As I expectantly approach the exhibit, ominous shadows appear to hang from the ceiling like vines.
I see Jane, the juvenile tyrannosaur, first. She looks tiny next to Sue, who looms beyond and practically covers the wall with her huge frame. Here, visitors can compare the traveling Sue and permanent museum specimen Jane side by side — two skeletons whose massive size difference is also reflected in how long it took to assemble each for display.
“Jane took just a few hours,” offers Michael Ryan, head of vertebrate paleontology at the Cleveland Museum of Natural History. “We spent two days assembling Sue.”

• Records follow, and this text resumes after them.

/-- Contributions of a bucket without thinning. -/
def State.contribAll (s : State) (p : Nat) (j : Red) (visits : Nat) : State × Red :=
  let null := bkExpert j.raw && decide (visits = 0)
  (ringOrder j.raw).foldl (fun (a : State × Red) q =>
    a.1.contribute p a.2 (packetKind (bkCfmt j.raw)) q (if null then [] else a.1.contribChunks p a.2 q) visits) (s, j)

/-- Contributions of a thinned bucket (11 R401, R402). -/
def State.contribThin (s : State) (p : Nat) (j : Red) (e : Nat) : State × Red :=
  let bank := residBank p j.raw e
  let s := s.readArea (j.who p) bank (bkN j.raw)
  (ringOrder j.raw).foldl (fun (a : State × Red) q =>
    let lo := q * shSize j.raw 1
    let n := shLenOf j.raw 1 q
    let all := decide (bkThin j.raw = 1)
    let sel := if all then (List.range n).map (lo + ·) else a.1.selectLargest bank j.raw lo n
    let r := a.1.emitResid (j.who p) bank (bkN j.raw) sel
    let es := if all then r.2.map (·.2) else r.2.map (fun x => (x.1 - lo) + x.2 * 2 ^ 32)
    let kind := if all then 1 else 4
    r.1.contribute p a.2 kind q (chunksOf (kindMax kind 0) none es.length 0 es) 0) (s, j)

/-! ## Latch (11 R385, Table 11-11) -/

/-- BUCKET of a REDUCE word. -/
def redBucket (w : Nat) : Nat := bits 47 36 w

/-- The DIM values differ. -/
def dimsDiffer (r : Nat) : Bool :=
  let ds := (List.range (bkStages r)).map (fun i => bkDim r (i + 1))
  decide (ds.eraseDups.length = ds.length)

/-- First check of REDUCE that fails: operand position, or 7. -/
def State.redFault (s : State) (p b r : Nat) (ops : List Held) : Option Nat :=
  let hd := ops.getD 0 Held.none
  let hs := ops.getD 1 Held.none
  let cf := bkCfmt r
  if s.bucketState p b ≠ bkIdle then some 7
  else if !(hs.d.fmt = cf || hs.d.fmt = 8 || (hs.d.fmt = 6 && cf = 5)) || decide (hs.d.count ≠ bkN r) || badPlace p hs
    || (hs.d.fmt = 8 && !areaIn p hs) then some 1
  else if decide (hd.d.fmt ≠ bkRfmt r) || decide (hd.d.count ≠ bkN r) || badPlace p hd || (hd.d.fmt = 8 && !areaIn p hd) then some 0
  else if hs.d.layout ≠ s.curLayout then some 1
  else if hd.d.layout ≠ s.curLayout then some 0
  else if bkLayout r ≠ s.curLayout || !dimsDiffer r then some 7
  else if decide (bkThin r ≠ 0) && !(decide (cf = 6) && !bkTrack r && !bkPriv r && !bkExpert r) then some 7
  else if bkPriv r && !s.privOk r then some 7
  else if bkExpert r && (decide (bkVisit r = 0) || decide (bkVisit r % 16 ≠ 0)) then some 7
  else if (!bkPriv r && decide (fastSize < bkTile r + tilesSize r))
    || (decide (bkThin r ≠ 0) && decide (fastSize < bkResid r + 2 * areaSize (bkN r))) then some 7
  else none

I gawk as grandparents, college kids and mothers with children explore the exhibit’s interactive stations. Sue’s sheer size and alien shape amaze me. She’s bigger than an elephant and looks like a cross between an ostrich and an alligator. Her two-fingered arms are no bigger than a man’s but once were able to curl 500 pounds each. “They look like grappling hooks,” explains Ryan. “So they may have been used to hold prey or mates close.”

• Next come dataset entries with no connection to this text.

-- ==== Sys2Proof/Machine/Host.lean ====
section
/-! DEFINITION. The host attachment: BAR accesses, host-managed memory and its filter, doorbells, interrupts, link and host
resets (16). -/

namespace Sys2Proof.Machine

/-! ## What the host reaches -/

/-- The CXL controller is out of reset: ACTIVE, or RECOVERY (17 Table 17-13, 19 R630). [DEDUCED: log entry 47] -/
def State.hostReady (s : State) : Bool :=
  (decide (s.power.state = .active) || (decide (s.power.state = .waking) && s.sec.recovery)) && !s.power.perstAsserted

/-- Host requests arrive: the link is up. [DEDUCED: log entry 47] -/
def State.hostLinked (s : State) : Bool := s.hostReady && s.host.linkUp

/-- The host cannot reach a Pier: it is in reset, or Pier 0 is, across which Pier 1 is reached; or the module is not ACTIVE
(17 R588, 01 R19). [DEDUCED: log entry 48] -/
def State.pierDown (s : State) (p : Nat) : Bool :=
  decide (s.power.state ≠ .active) || s.p0.inReset || (s.pier p).inReset && decide (p = 1)

/-- A transfer stays in one 4 KiB block and is not empty, as PCIe requires of a request. [DEDUCED: log entry 47] -/
def tlpOk (off n : Nat) : Bool := decide (n ≠ 0) && decide (off % 4096 + n ≤ 4096)

/-- A read of [k, k + n) meets an uncorrectable error. -/
def State.ueIn (s : State) (k n : Nat) : Bool :=
  if pspace k = spSlow then
    s.errs.any (fun m => m.2.slowBad && decide (pspace (m.1 * 128) = spSlow)
      && granIn (poff k / 256) ((poff k + n - 1) / 256) (poff (m.1 * 128) / 256))
  else
    (List.range ((poff k + n + 127) / 128 - poff k / 128)).any (fun i => s.granuleBad (pspace k) ((poff k / 128 + i) * 128))

/-- HOST_WRITE_DROPS. [DEDUCED: log entry 48] -/
def State.dropWrite (s : State) : State := s.bump32 0 0x8010 3 1

/-- A poisoned completion of n bytes, every byte 0xFF (16 R539). [DEDUCED: log entry 48] -/
def State.poison (s : State) (n : Nat) : State :=
  (s.bump32 0 0x8010 5 1).emit (.hostData true (List.replicate n 0xFF))

/-! ## BAR2 (16 R537 to R540) -/

/-- Pier and region-0x0 offset of a BAR2 offset. -/
def bar2Of (off : Nat) : Option (Nat × Nat) :=
  if off < 0x7800000000 then some (0, off)
  else if 0x8000000000 ≤ off && off < 0xF800000000 then some (1, off - 0x8000000000)
  else none

/-- An offset lies in the ring area of its Pier (Table 16-4). -/
def State.inRingArea (s : State) (p off : Nat) : Bool :=
  let b := s.odv 0 0x8001 (p + 1)
  decide (b ≤ off) && decide (off < b + 0x1000000)

/-- A BAR2 write. -/
def State.bar2Write (s : State) (off : Nat) (data : List Byte) : State :=
  match bar2Of off with
  | none => s.dropWrite
  | some (p, o) =>
    if s.pierDown p || s.inRingArea p o then s.dropWrite
    else (s.guardOnce [(pkey (spFast p) o, data.length)]).storeRun (Asker.host p) 0 (pkey (spFast p) o) data

/-- A BAR2 read. [DEDUCED: log entry 47] -/
def State.bar2Read (s : State) (off n : Nat) : State :=
  match bar2Of off with
  | none => s.emit (.hostData false (List.replicate n 0))
  | some (p, o) =>
    if s.pierDown p then s.poison n
    else
      let bad := s.ueIn (pkey (spFast p) o) n
      let r := s.loadRun (Asker.host p) (pkey (spFast p) o) n
      if bad then r.1.poison n else r.1.emit (.hostData false r.2)

/-! ## Doorbells (16 R546, R547) -/

/-- Deliver a command to a queue: counted, and counted again where it is discarded. [DEDUCED: log entry 49] -/
def State.deliverCmd (s : State) (p q code : Nat) : State :=
  let s := s.bump64 0 0x8010 1 1
  if s.pierDown p then s.bump32 0 0x8010 2 1 else
  let r := s.queueCommand p q code
  if r.2 then r.1 else r.1.bump32 0 0x8010 2 1

/-- A command code of Table 6-3. -/
def commandCode (c : Nat) : Bool := decide (1 ≤ c) && decide (c ≤ 4)

/-- DOORBELL (Table 16-5). [DEDUCED: log entry 49] -/
def State.doorbell (s : State) (v : Nat) : State :=
  if 2 ^ 16 ≤ v || 82 ≤ v % 128 || !commandCode (v / 256) then s.bump32 0 0x8010 2 1
  else s.deliverCmd (bits 7 7 v) (v % 128) (v / 256)
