-- ==== Sys2Proof/Machine/Dispatch.lean ====
section
/-! DEFINITION. The effect of each command on everything but the queue of commands: one arm for each constructor. -/

namespace Sys2Proof.Machine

Though it’s hard to imagine any creature messing with a T. rex, Sue’s skeleton displays some signs of prehistoric wear and tear. Bone growths cling to some of her ribs like beehives, a clue that they had been broken during the Cretaceous Period. Ryan believes these may be related to “trips and bounces caused by hunting.” Holes litter her lower jaw. Originally thought to be bite marks, paleontologists now believe they are abscesses caused by infection or disease.

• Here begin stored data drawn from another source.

-- ==== Sys2Proof/Certificates/Slice0/Obligations.lean ====
section
/-! DEFINITION. The statements for the provers. -/

namespace Sys2Proof.Claims
open Sys2Proof.Machine

/-- The word at the head of queue q of Pier p issues now, is no fetch error, holds no reserved encoding and has opcode op. -/
abbrev Latches (s : State) (p q op : Nat) (ok : Nat → Bool) : Prop :=
  s.ready p q = true ∧ s.headBad p q = false ∧ ok (s.headWord p q) = true ∧ commonOk (s.headWord p q) = true
    ∧ opOf (s.headWord p q) = op

end Sys2Proof.Claims

namespace Sys2Proof.Claims
open Sys2Proof.Machine

/-- The Span's rows, by opcode (Table 4-3). -/
def spanRows : List (Nat × (Nat → Nat → Instr)) :=
  [(0x40, .mma), (0x41, .mmaS), (0x42, .mmaE), (0x43, .mmaSe), (0x44, .xport), (0x45, .astat), (0x46, .snop)]

/-- The Deck's rows of classes N, A and P, by opcode (Table 5-2). -/
def deckRowsA : List (Nat × (Nat → Nat → Instr)) :=
  [(0x00, .dnop), (0x10, .add), (0x11, .sub), (0x12, .mul), (0x13, .fma), (0x14, .div), (0x15, .min), (0x16, .max),
   (0x17, .abs), (0x18, .neg), (0x19, .sqrt), (0x1A, .rsqrt), (0x1B, .rcp), (0x1C, .exp), (0x1D, .log), (0x1E, .tanh),
   (0x1F, .sigm), (0x20, .mov), (0x21, .bcast), (0x22, .cmplt), (0x23, .cmple), (0x24, .cmpeq), (0x25, .cmpne),
   (0x26, .iadd), (0x27, .imin), (0x28, .imax)]

/-- The Deck's other rows, by opcode (Table 5-2). -/
def deckRowsB : List (Nat × (Nat → Nat → Instr)) :=
  [(0x30, .scansum), (0x31, .scansumx), (0x32, .scanmax), (0x33, .scanmin), (0x34, .iscan), (0x35, .iscanx),
   (0x38, .rsum), (0x39, .rprod), (0x3A, .rmax), (0x3B, .rmin), (0x3C, .rargmax), (0x3D, .rargmin), (0x3E, .rcount),
   (0x3F, .rnorm), (0x40, .rmean), (0x41, .rssq), (0x42, .irsum), (0x43, .rabr), (0x48, .easum), (0x49, .eassq),
   (0x4A, .eaout), (0x4B, .eanorm), (0x4C, .eamean), (0x4D, .eaclr), (0x50, .badd), (0x51, .bsub), (0x52, .bmul),
   (0x53, .bfma), (0x54, .bmin), (0x55, .bmax), (0x70, .sets), (0x71, .lds), (0x72, .setvl), (0x73, .dstat)]

/-- The rows of the local copy instructions, by opcode (Table 7-7). -/
def localCopyRows : List (Nat × (Nat → Nat → Instr)) :=
  [(0x00, .cnop), (0x10, .copy), (0x11, .gather), (0x12, .scatter), (0x13, .fill)]

/-- The rows that an engine's queue issues, by the first queue of the engine and the encodings it accepts. -/
def queueRows : List (Nat × (Nat → Bool) × List (Nat × (Nat → Nat → Instr))) :=
  [(0, spanOk, spanRows), (32, deckOk, deckRowsA ++ deckRowsB), (64, copyOk, localCopyRows ++ [(0x20, .reduce), (0x21, .lacc),
    (0x22, .lfence), (0x28, .rwrite), (0x29, .permute)])]

/-- The Trestle's rows, by opcode (Tables 9-1, 10-1). -/
def trestleRows : List (Nat × (Nat → Instr)) :=
  [(0x00, .tnop), (0x10, .gopen), (0x11, .gcancel), (0x12, .route), (0x13, .inbox), (0x14, .answer), (0x15, .cexport),
   (0x30, .gsend), (0x31, .ginbox), (0x32, .ganswer), (0x33, .ggrad), (0x34, .wgstart)]

/-- Ilben's rows, by opcode (Table 12-3). -/
def ilbenRows : List (Nat × (Nat → Instr)) :=
  [(0x00, .inop), (0x10, .uopen), (0x11, .pass1), (0x12, .nexport), (0x13, .norms), (0x14, .pass2), (0x15, .wcopy),
   (0x16, .uclose)]

/-- A Span instruction as it latches: its nest and the Pair's ABR 2k and 2k + 1 latched, its flight in the queue. -/
def spanLatched (s : State) (p i : Nat) (ops : List Held) : State × Flight :=
  let w := s.headWord p i
  let d := s.pair p i
  let f := { s.newFlight p i w ops (parseNest (s.rawNest p (loopOf w))) false with
    args := [(d.abrAt (2 * spAcc w) + 32768).toNat, (d.abrAt (2 * spAcc w + 1) + 32768).toNat] }
  let g := s.guardCheck p i f (if spTerms (opOf w) then [0, 1] else [])
  let t := (g.1.advance p i w).pushFlight p i g.2
  (t.setPair p i { t.pair p i with spanWarm := false }, g.2)

end Sys2Proof.Claims

namespace Sys2Proof.Claims
open Sys2Proof.Machine

/-- An instruction of Deck i must wait behind what is in flight: an execution not yet begun, or a dependence (05 R172). -/
def deckHeld (s : State) (p i : Nat) (f : Flight) : Bool :=
  let fs := (s.queue p (32 + i)).flights
  fs.any (fun g => !g.null && decide (g.begun < g.total)) || fs.any (fun g => deckDepends p g f)
    || (kindOf (opOf f.word) = .dstat && !fs.isEmpty)

/-- The flight of a Deck instruction, as its latch makes it. -/
def deckFlight (s : State) (p i : Nat) (ops : List Held) : Flight :=
  let w := s.headWord p (32 + i)
  { s.newFlight p (32 + i) w ops (parseNest (s.rawNest p (loopOf w))) false with args := (s.deckArgs p i w).toList }

/-- A Deck instruction as it latches: its claims, its register claimed for RABR, its flight in the queue, and the free
number of cycles it waited counted. -/
def deckLatched (s : State) (p i : Nat) (ops : List Held) : State × Flight :=
  let q := 32 + i
  let w := s.headWord p q
  let k := kindOf (opOf w)
  let gf := s.guardCheck p q (deckFlight s p i ops) (deckSources w)
  let cl := gf.1.deckClaim p gf.2
  let f := if k = .rabr then { cl.2 with ownedAbr := some (dkS2 w) } else cl.2
  let u := if k = .rabr then
      cl.1.setPair p i { cl.1.pair p i with abrOwn := setBit (dkS2 w) true (cl.1.pair p i).abrOwn }
    else cl.1
  let u := if (s.queue p q).flights.any (fun g => deckChained g w) then u.bump64 (eInst p i) 0xF111 4 1 else u
  let b := u.takeFree 32
  let u := ((b.2.bump64 (eInst p i) 0xF111 5 b.1).advance p q w).pushFlight p q f
  (u.setPair p i { u.pair p i with deckWarm := false }, f)

/-- A Deck instruction at the head latches: encoding, operands, nest, and nothing in flight that holds it. -/
abbrev DeckLatches (s : State) (p i op : Nat) (ops : List Held) : Prop :=
  let w := s.headWord p (32 + i)
  let k := kindOf op
  i < 32 ∧ Latches s p (32 + i) op deckOk ∧ s.deckOps p w = some ops
    ∧ nestOk (s.rawNest p (loopOf w)) [k.usesHd && !isChain (dkHd w), k.usesHs && !isChain (dkHs w), false] = true
    ∧ deckHeld s p i (deckFlight s p i ops) = false

/-- An instruction in flight none of whose executions has begun. -/
def unbegun (f : Flight) : Bool := !f.null && f.begun = 0 && !f.running

/-- What the row of a Deck instruction does at its latch. -/
def DeckRowLatches (rows : List (Nat × (Nat → Nat → Instr))) : Prop :=
  ∀ r ∈ rows, ∀ (s : State) (p i : Nat) (ops : List Held), DeckLatches s p i r.1 ops →
    let w := s.headWord p (32 + i)
    let null := deckNull w (s.deckArgs p i w).c ops (parseNest (s.rawNest p (loopOf w)))
    (null = true → exec (r.2 p i) s = .next (((s.setPair p i { s.pair p i with deckWarm := false }).bump64
      (eInst p i) 0xF111 2 1).nullHead p (32 + i) w))
    ∧ (null = false →
      let t := deckLatched s p i ops
      exec (r.2 p i) s = .next (if t.1.inRun p i true then t.1.deckExec p i (s.queue p (32 + i)).flights.length t.2
        else t.1.beginWake p i true))

end Sys2Proof.Claims

namespace Sys2Proof.Claims
open Sys2Proof.Machine

/-- The layer entry that a Trestle word names is in use and, once read, holds no reserved value and is l. -/
abbrev LayerAt (s : State) (p w : Nat) (l : Layer) : Prop :=
  s.lteUsed p (trLte w) = true ∧ layerOk ((s.readLayer p w).rawLayer p (trLte w)) = true
    ∧ parseLayer ((s.readLayer p w).rawLayer p (trLte w)) = l

/-- The state once the entry and its backward extension have been read. -/
def readExt (s : State) (p w : Nat) : State :=
  (s.readLayer p w).readTable p ((s.readLayer p w).odv 0 0x5040 (p + 1) + trLte w * 64) 64

/-- That entry and its backward extension. -/
abbrev ExtAt (s : State) (p w : Nat) (l : Layer) (x : BwdExt) : Prop :=
  LayerAt s p w l ∧ extOk l ((readExt s p w).rawExt p (trLte w)) = true ∧ parseExt ((readExt s p w).rawExt p (trLte w)) = x

/-- Slot entries that INBOX and GINBOX accept, with their index operands. -/
abbrev SlotsAt (s : State) (p : Nat) (l : Layer) (slots : List Nat) (idx : List Held) : Prop :=
  slots.all slotOk = true ∧ s.latchAll p (slots.map slotIdx) = some idx ∧ idx.find? (fun x => !idxOk p l x.d) = none
    ∧ (slots.any fun r => (slotPatches r).any patchFault) = false

/-- INBOX or GINBOX as it latches: in flight with its slots, its records tested. -/
def inboxLatched (s : State) (p w ext : Nat) (slots : List Nat) (idx : List Held) : State :=
  let f := { s.newFlight p 80 w idx Nest.one false with
    args := [s.reqIdent p 80, bits 19 8 w, s.rawLayer p (trLte w), ext] ++ slots }
  let t := ((s.advance p 80 w).pushFlight p 80 f).readArrivals p (inboxJob f)
  t.inboxTest p ((t.queue p 80).flights.length - 1)

end Sys2Proof.Claims

namespace Sys2Proof.Claims
open Sys2Proof.Machine

/-- The oldest round message, among the oldest of each source, that is malformed or of a kind: source, packets, message. -/
def roundNext (s : State) (kind : Nat) : Option (Nat × Nat × Option RoundMsg) :=
  let srcs := ((s.fab.inbox0.filter (fun k => decide (k.tc = 1))).map Packet.src).eraseDups
  (srcs.filterMap (fun x => (roundHead (s.roundFrom x)).map (fun h => (x, h.1, h.2.bind parseRound)))).find?
    (fun h => match h.2.2 with | none => true | some m => decide (m.kind = kind))

/-- The state without the first n round packets of a source. -/
def roundCut (s : State) (src n : Nat) : State := { s with fab := { s.fab with inbox0 := dropRound src n s.fab.inbox0 } }

/-- The rows that take a round message, by its kind, and what each does with it. -/
def roundRows : List (Nat × Instr × (State → Nat → RoundMsg → State)) :=
  [(1, .exchUp, fun t src m => t.roundUp false src m), (2, .exchToken, fun t _ m => t.token m),
   (3, .voteUp, fun t src m => t.roundUp true src m), (4, .voteToken, fun t _ m => t.token m)]

/-- The rows that take a mirror message, by its kind, and what each does with it. -/
def mirrorRows : List (Nat × Instr × (State → Packet → MirrorMsg → State)) :=
  [(1, .mopen, State.holdOpen), (2, .mdata, State.holdData), (3, .mdone, State.holdDone),
   (4, .mclose, State.holdClose), (5, .mack, fun t pk m => t.mirrorAck pk.src m), (6, .mread, State.holdRead),
   (7, .mrdata, fun t _ m => t.restoreData m)]

/-- The oldest mirror message of a Pier's half, and the message where it is well formed. -/
def mirrorHead (s : State) (p : Nat) : Option (Packet × Option MirrorMsg) :=
  (s.inboxOf p 5).map (fun pk => (pk, parseMirror pk.body))

/-- The mirror message that a row of a kind takes: the oldest of Pier 0's half where it is of that kind or malformed, or else so of
Pier 1's half, which waits while Pier 1 is in reset: its Pier, packet and message. -/
def mirrorNext (s : State) (kind : Nat) : Option (Nat × Packet × Option MirrorMsg) :=
  let pick (p : Nat) : Option (Nat × Packet × Option MirrorMsg) :=
    match mirrorHead s p with
    | some (pk, none) => some (p, pk, none)
    | some (pk, some m) => if m.kind = kind then some (p, pk, some m) else none
    | none => none
  match pick 0 with
  | some x => some x
  | none => if s.p1.inReset then none else pick 1

/-- A token in a journal slot that ABANDON_UPDATE takes: PROCEED of the step's exchange round. -/
def goesAgain (t : State) : Prop :=
  ∃ m, t.slotToken 0 = some m ∧ m.kind = 2 ∧ m.decision = 3 ∧ m.epoch = t.eNext ∧ t.journalOk = true

end Sys2Proof.Claims

namespace Sys2Proof.Claims
open Sys2Proof.Machine

/-- The rows that take a port from one state to another (Table 14-8), where their condition holds: row, state before,
state after, LAST_CAUSE after as a function of the port. -/
def portMoves (k : Nat) : List (Instr × LinkState × LinkState × (Port → Nat)) :=
  [(.trainingTimeout k, .training, .selftest, fun q => if q.step = 1 then 2 else q.cause),
   (.signalLost k, .active, .selftest, fun q => q.cause), (.signalLost k, .training, .down, fun q => q.cause),
   (.farEndDetect k, .active, .training, fun _ => 6), (.selftestPass k, .selftest, .down, fun _ => 6),
   (.enable k, .disabled, .down, fun q => q.cause)]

But of all the displays in the exhibition, the vision station grabs me most. Here, fleshed-out skulls of triceratops and T. rex face off as visitors treat themselves to each dinosaur’s point of view via a set of goggles mounted inside each head. While triceratops’ eyes faced outward, like a fish’s, for a wide field of vision to spot predators, Sue’s eyes faced forward, creating depth perception to gauge distance and accurately locate her next meal — a characteristic she shares with humans. It’s strange to think that, even living millions of years apart, we didn’t see the world all that differently.